(continued from Part I, posted on 4/3/06)
I do not intend to devalue the sacrifice made by U.S. soldiers in the present war, although the perpetrators of the Abu Ghraib atrocities can go to hell. If we look to history, however, the American public has far less to complain about regarding loss of life in Iraq than it did during the majority of 20th century U.S. wars. Here, Nietzsche’s observations on pain, which I quoted in Part I of this essay (see April 3rd post below), prove most instructive. American citizens, the majority of whom supported the invasion of Iraq at its outset, have become the “hysterical bluestockings” of whom Nietzsche writes. The subjective pain that our nation feels today, after 2,322 casualties, far outstrips the pain felt by the United States after losing 300,000 troops by V-E Day in 1945.
One could argue, of course, that our involvement in the sequel to the Great War was unassailably just, that in 1945 we defeated the most evil regime of the 20th century, and that the more or less traditional style of warfare waged against the Nazis allowed Americans in combat and on the home front to see victory so clearly they could grasp it. But these objections point to other developments in America’s liberal-democratic consciousness that come into sharp focus under the lens of The Genealogy of Morals. Most glaringly, the United States has developed an extensive case of bad conscience, including distrust of its own motives among citizens in liberal hotbeds and an inability to fulfill the promises it makes due to a growing public distaste for both inflicting and receiving suffering. (When I say that the American public has distaste for suffering, I mean not only peace-advocating leftists but also the sort of upper-middle class conservative fraternity brother whose pro-military convictions would surely wilt if a draft were to intervene between him and his career as a financial analyst.)

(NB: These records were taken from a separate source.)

-- ==== Sys2Proof/Machine/Transcend.lean ====
section
/-!
DEFINITION. Sys2Proof/Machine/Transcend.lean: the special functions of spec/06_float_instructions.md R122 to R125. FRCP,
FDIV, FSQRT and FRSQ are rounded from exact quotients and integer square roots. FEXP2, FLOG2, FSINT and FCOST are
enclosed in fixed-point intervals, at a precision that doubles until both ends round alike (log entry 6: DEDUCED).
-/
namespace Sys2Proof.Machine

/-- The rounding of every special function: nearest even, under the captured flush (R122). -/
def specialCfg (ftz : Bool) : RoundCfg := { rm := .rne, ftz := ftz }

/-! ## Quotients and roots -/

/-- FDIV (R125). -/
def fDiv (f : Fmt) (ftz : Bool) (a b : Nat) : FRes :=
  match decodeFloat f a, decodeFloat f b with
  | .nan s, .nan t => nanRes f (s || t)
  | .nan s, _ => nanRes f s
  | _, .nan t => nanRes f t
  | .inf _, .inf _ => nanRes f true
  | .zero _, .zero _ => nanRes f true
  | .inf n, .zero m => (f.inf (n != m), 0)
  | .inf n, .fin m _ _ => (f.inf (n != m), 0)
  | .fin n _ _, .zero m => (f.inf (n != m), flagDZ)
  | .zero n, .inf m => (f.zero (n != m), 0)
  | .fin n _ _, .inf m => (f.zero (n != m), 0)
  | .zero n, .fin m _ _ => (f.zero (n != m), 0)
  | .fin n x e, .fin m y e' =>
    let g := e - e'
    roundRatio f (specialCfg ftz) false (n != m) (x * 2 ^ g.toNat) (y * 2 ^ (-g).toNat)

/-- FRCP (R123). -/
def fRcp (f : Fmt) (ftz : Bool) (a : Nat) : FRes :=
  match decodeFloat f a with
  | .nan s => nanRes f s
  | .inf n => (f.zero n, 0)
  | .zero n => (f.inf n, flagDZ)
  | .fin n x e => roundRatio f (specialCfg ftz) false n (2 ^ (-e).toNat) (x * 2 ^ e.toNat)

/-- One halving of the search for an integer square root: `lo ≤ √n < hi`. -/
def sqrtSearch (n : Nat) : Nat → Nat → Nat → Nat
  | 0, lo, _ => lo
  | fuel + 1, lo, hi =>
    let mid := (lo + hi) / 2
    if mid * mid ≤ n then sqrtSearch n fuel mid hi else sqrtSearch n fuel lo mid

/-- The integer square root. -/
def isqrt (n : Nat) : Nat := sqrtSearch n (Nat.log2 n + 3) 0 (n + 1)

/-- The square root of `n/d`, rounded: the root is enclosed to 128 bits below the point after scaling, and an inexact
root stands midway between two neighbours there, where no rounding boundary lies. -/
def rootRatio (f : Fmt) (ftz : Bool) (n d : Nat) : FRes :=
  let k := 256
  let m := n * 2 ^ (2 * k) / d
  let r := isqrt m
  if r * r * d = n * 2 ^ (2 * k) then roundRatio f (specialCfg ftz) false false r (2 ^ k)
  else roundRatio f (specialCfg ftz) false false (2 * r + 1) (2 ^ (k + 1))

/-- FSQRT (R123). -/
def fSqrt (f : Fmt) (ftz : Bool) (a : Nat) : FRes :=
  match decodeFloat f a with
  | .nan s => nanRes f s
  | .inf true => nanRes f true
  | .inf false => (f.inf false, 0)
  | .zero n => (f.zero n, 0)
  | .fin true _ _ => nanRes f true
  | .fin false x e => rootRatio f ftz (x * 2 ^ e.toNat) (2 ^ (-e).toNat)

/-- FRSQ (R123). -/
def fRsq (f : Fmt) (ftz : Bool) (a : Nat) : FRes :=
  match decodeFloat f a with
  | .nan s => nanRes f s
  | .inf true => nanRes f true
  | .inf false => (f.zero false, 0)
  | .zero n => (f.inf n, flagDZ)
  | .fin true _ _ => nanRes f true
  | .fin false x e => rootRatio f ftz (2 ^ (-e).toNat) (x * 2 ^ e.toNat)

/-! ## Fixed-point series

A value `v` at precision `p` stands for `v / 2^p`. Each operation below drops less than one unit, and every series has
fewer than `p + 2` terms, so a value is within `2^(log2 p + 6)` units of the true one: `slack`. -/

/-- The error bound of a series value, in units of the last place. -/
def slack (p : Nat) : Nat := 64 * p

/-- `Σ x^k/k!` from the `k`-th term on, for a fixed-point `x` below 2. -/
def expSeries (p x : Nat) : Nat → Nat → Nat → Nat
  | 0, _, _ => 0
  | fuel + 1, k, term => if term = 0 then 0 else term + expSeries p x fuel (k + 1) (term * x / 2 ^ p / (k + 1))

/-- `Σ (±1) x^(2j+c)/(2j+c)!` from a term on; `sq` is `x²` and `k` the index of the term. -/
def altSeries (p sq : Nat) : Nat → Nat → Nat → Int
  | 0, _, _ => 0
  | fuel + 1, k, term =>
    if term = 0 then 0 else (term : Int) - altSeries p sq fuel (k + 2) (term * sq / 2 ^ p / ((k + 1) * (k + 2)))

/-- `Σ z^(2j+1)/(2j+1)`: the inverse hyperbolic tangent of `z` below 1/2. -/
def atanhSeries (p sq : Nat) : Nat → Nat → Nat → Nat
  | 0, _, _ => 0
  | fuel + 1, k, pow => if pow = 0 then 0 else pow / k + atanhSeries p sq fuel (k + 2) (pow * sq / 2 ^ p)

/-- `Σ ± z^(2j+1)/(2j+1)` with `z = 1/m`: the inverse tangent of `1/m`. -/
def atanSeries (m : Nat) : Nat → Nat → Nat → Int
  | 0, _, _ => 0
  | fuel + 1, k, pow => if pow = 0 then 0 else ((pow / k : Nat) : Int) - atanSeries m fuel (k + 2) (pow / (m * m))

/-- ln 2 in fixed point: twice the inverse hyperbolic tangent of 1/3. -/
def ln2Fixed (p : Nat) : Nat := 2 * atanhSeries p (2 ^ p / 9) (p + 2) 1 (2 ^ p / 3)

/-- π in fixed point: 16 atan(1/5) − 4 atan(1/239). -/
def piFixed (p : Nat) : Nat :=
  (16 * atanSeries 5 (p + 2) 1 (2 ^ p / 5) - 4 * atanSeries 239 (p + 2) 1 (2 ^ p / 239)).toNat

/-- A magnitude known to lie within `slack` of `v / 2^p`, rounded at both ends; the bits when they agree. -/
def roundEnclosed (f : Fmt) (ftz neg : Bool) (p v : Nat) (shift : Int) : Option FRes :=
  let lo := v - slack p
  let hi := v + slack p
  if lo = 0 then none
  else
    let at_ (x : Nat) : FRes := roundRatio f (specialCfg ftz) false neg (x * 2 ^ shift.toNat) (2 ^ p * 2 ^ (-shift).toNat)
    let a := at_ lo
    let b := at_ hi
    if a.1 = b.1 then some (a.1, a.2 ||| b.2 ||| flagNX) else none

/-- The first precision at which an enclosure decides the rounding; the last one tried answers otherwise. -/
def refine (at_ : Nat → Option FRes) (last : FRes) : Nat → Nat → FRes
  | 0, _ => last
  | fuel + 1, p =>
    match at_ p with
    | some r => r
    | none => refine at_ last fuel (2 * p)

/-- How many precisions are tried: 640 bits to 10,240. -/
def refineFuel : Nat := 5

/-! ## FEXP2 -/

/-- `2^(n/d)` for a fraction `0 < n/d < 1`, times `2^shift`. -/
def exp2At (f : Fmt) (ftz : Bool) (n d : Nat) (shift : Int) (p : Nat) : Option FRes :=
  let x := (n * 2 ^ p / d) * ln2Fixed p / 2 ^ p
  roundEnclosed f ftz false p (expSeries p x (p + 2) 0 (2 ^ p)) shift

/-- FEXP2 (R123). An argument beyond ±1000 rounds as ±1000 does: every format overflows or vanishes long before. (log entry 6: DEDUCED) -/
def fExp2 (f : Fmt) (ftz : Bool) (a : Nat) : FRes :=
  match decodeFloat f a with
  | .nan s => nanRes f s
  | .inf true => (f.zero false, 0)
  | .inf false => (f.inf false, 0)
  | .zero _ => (f.bias * 2 ^ f.fb, 0)
  | .fin neg m e =>
    let n := m * 2 ^ e.toNat
    let d := 2 ^ (-e).toNat
    let whole : Int := if neg then -((n + d - 1) / d : Nat) else (n / d : Nat)
    let frac := if neg then (d - n % d) % d else n % d
    let w := max (-1000) (min whole 1000)
    if frac = 0 ∨ w ≠ whole then roundRatio f (specialCfg ftz) false false (2 ^ w.toNat) (2 ^ (-w).toNat)
    else refine (exp2At f ftz frac d w) (roundRatio f (specialCfg ftz) false false (2 ^ w.toNat) (2 ^ (-w).toNat))
      refineFuel 640

/-! ## FLOG2 -/

/-- `|k + log2(m / 2^g)|` for a significand `m` of `g + 1` bits that is no power of two. -/
def log2At (f : Fmt) (ftz : Bool) (m g : Nat) (k : Int) (p : Nat) : Option FRes :=
  let z := (m - 2 ^ g) * 2 ^ p / (m + 2 ^ g)
  let ln := 2 * atanhSeries p (z * z / 2 ^ p) (p + 2) 1 z
  let l := ln * 2 ^ p / ln2Fixed p
  let v : Int := k * 2 ^ p + l
  roundEnclosed f ftz (decide (v < 0)) p v.natAbs 0

/-- FLOG2 (R123): a power of two is exact. -/
def fLog2 (f : Fmt) (ftz : Bool) (a : Nat) : FRes :=
  match decodeFloat f a with
  | .nan s => nanRes f s
  | .inf true => nanRes f true
  | .inf false => (f.inf false, 0)
  | .zero _ => (f.inf true, flagDZ)
  | .fin true _ _ => nanRes f true
  | .fin false m e =>
    let g := Nat.log2 m
    let k := (g : Int) + e
    if m = 2 ^ g then (if k = 0 then (f.zero false, 0) else roundRatio f (specialCfg ftz) false (decide (k < 0)) k.natAbs 1)
    else refine (log2At f ftz m g k) (f.zero false, flagNX) refineFuel 640

/-! ## FSINT and FCOST -/

/-- sin or cos of `(n/d)·π/2` for a fraction `0 < n/d < 1`. -/
def turnAt (f : Fmt) (ftz cosine neg : Bool) (n d p : Nat) : Option FRes :=
  let x := (n * 2 ^ p / d) * piFixed p / 2 ^ (p + 1)
  let sq := x * x / 2 ^ p
  let v : Int := if cosine then altSeries p sq (p + 2) 0 (2 ^ p) else altSeries p sq (p + 2) 1 x
  roundEnclosed f ftz neg p v.toNat 0

/-- The sine of `q + n/d` quarter turns, `0 ≤ n/d < 1`; `neg` is the sign of the argument (R124). -/
def sinQuarter (f : Fmt) (ftz neg : Bool) (q n d : Nat) : FRes :=
  let one := f.bias * 2 ^ f.fb
  if n = 0 then
    match q % 4 with
    | 1 => (one + f.zero neg, 0)
    | 3 => (one + f.zero (!neg), 0)
    | _ => (f.zero neg, 0)
  else refine (turnAt f ftz (q % 2 == 1) (neg != decide (2 ≤ q % 4)) n d) (f.zero neg, flagNX) refineFuel 640

/-- FSINT (R123, R124). -/
def fSint (f : Fmt) (ftz : Bool) (a : Nat) : FRes :=
  match decodeFloat f a with
  | .nan s => nanRes f s
  | .inf _ => nanRes f true
  | .zero n => (f.zero n, 0)
  | .fin neg m e =>
    let n := 4 * (m * 2 ^ e.toNat)
    let d := 2 ^ (-e).toNat
    sinQuarter f ftz neg (n / d) (n % d) d

/-- The cosine of `q + n/d` quarter turns (R124): an exact zero is +0. -/
def cosQuarter (f : Fmt) (ftz : Bool) (q n d : Nat) : FRes :=
  let one := f.bias * 2 ^ f.fb
  if n = 0 then
    match q % 4 with
    | 0 => (one, 0)
    | 2 => (one + f.zero true, 0)
    | _ => (f.zero false, 0)
  else refine (turnAt f ftz (q % 2 == 0) (q % 4 == 1 || q % 4 == 2) n d) (f.zero false, flagNX) refineFuel 640

/-- FCOST (R123, R124): the cosine is even. -/
def fCost (f : Fmt) (ftz : Bool) (a : Nat) : FRes :=
  match decodeFloat f a with
  | .nan s => nanRes f s
  | .inf _ => nanRes f true
  | .zero _ => (f.bias * 2 ^ f.fb, 0)
  | .fin _ m e =>
    let n := 4 * (m * 2 ^ e.toNat)
    let d := 2 ^ (-e).toNat
    cosQuarter f ftz (n / d) (n % d) d

end Sys2Proof.Machine
end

Let us face the facts: regardless of any support members of the current Bush administration gave to Saddam Hussein in the Iran-Iraq War, by 2003 Hussein had proven himself to be just as venal, contemptible and malevolent as Hitler, though he certainly lacked Hitler’s terrible, systematic vision. (I will spare readers a list of Hussein’s crimes against the citizens of Iraq; they have been trotted out often enough by now.) Yet a majority of people in the world who actually think about these things, including a sizeable number of U.S. citizens, would call what the U.S. did in dispatching Hussein illegal—at least—and probably immoral as well. Americans who accuse the U.S. of immorality in its occupation of Iraq are the nation’s latest wave of bad conscience, earlier examples of which include Civil War-era abolitionists and Vietnam-era protestors and civil rights agitators. The present attack of bad conscience arose in response to the disaster of September 11, a severe, thunderous punishment that descended upon a nation in the midst of post-Cold War prosperity. 9/11 forced many of us into an uncomfortable introspection, a guilt-ridden re-examination of our great nation’s history. Some have taken to the streets with their “No Blood for Oil” picket signs, and some have merely told the pollster on the phone that they no longer believe we can win in Iraq. Confidence (however strained) in the future of the United States, which Reagan provisionally restored during his presidency, has once again lost its luster.
Given these considerations, we are still far from being dominated by bad conscience if we can reelect George W. Bush by a margin of 4 million in the popular vote. It is more of a growing force within our national consciousness, manifesting itself in various ways, some subtle, some less so. I would venture that American bad conscience expresses itself most vehemently in our lack of a military draft. Common sense dictates that for a politician in this age, suggesting a draft would be tantamount to political suicide, indicating that our swollen middle class harbors a broad uneasiness toward violence. Or, in Nietzsche’s never-charitable words, we have assumed “the tired, pessimistic look, discouragement in the face of life’s riddle, the icy no of the man who loathes life…” (again from the Genealogy).
No doubt neoconservatives who still support Bush’s “vision” would see in this essay confirmation of anti-war liberals’ folly, while those same liberals would see in it a description of a necessary moral voice developing within the psychology of our nation. (I say “would” because I’m certain that neither group has an interest in the mild polemics of an aging hypermodernist; eventually one learns to be content with the ear of the gods.) But whatever our perspective, we must admit that America’s cringing in the face of pain does not bode well for our imperial way of life. There is always a more willing polity waiting in the wings.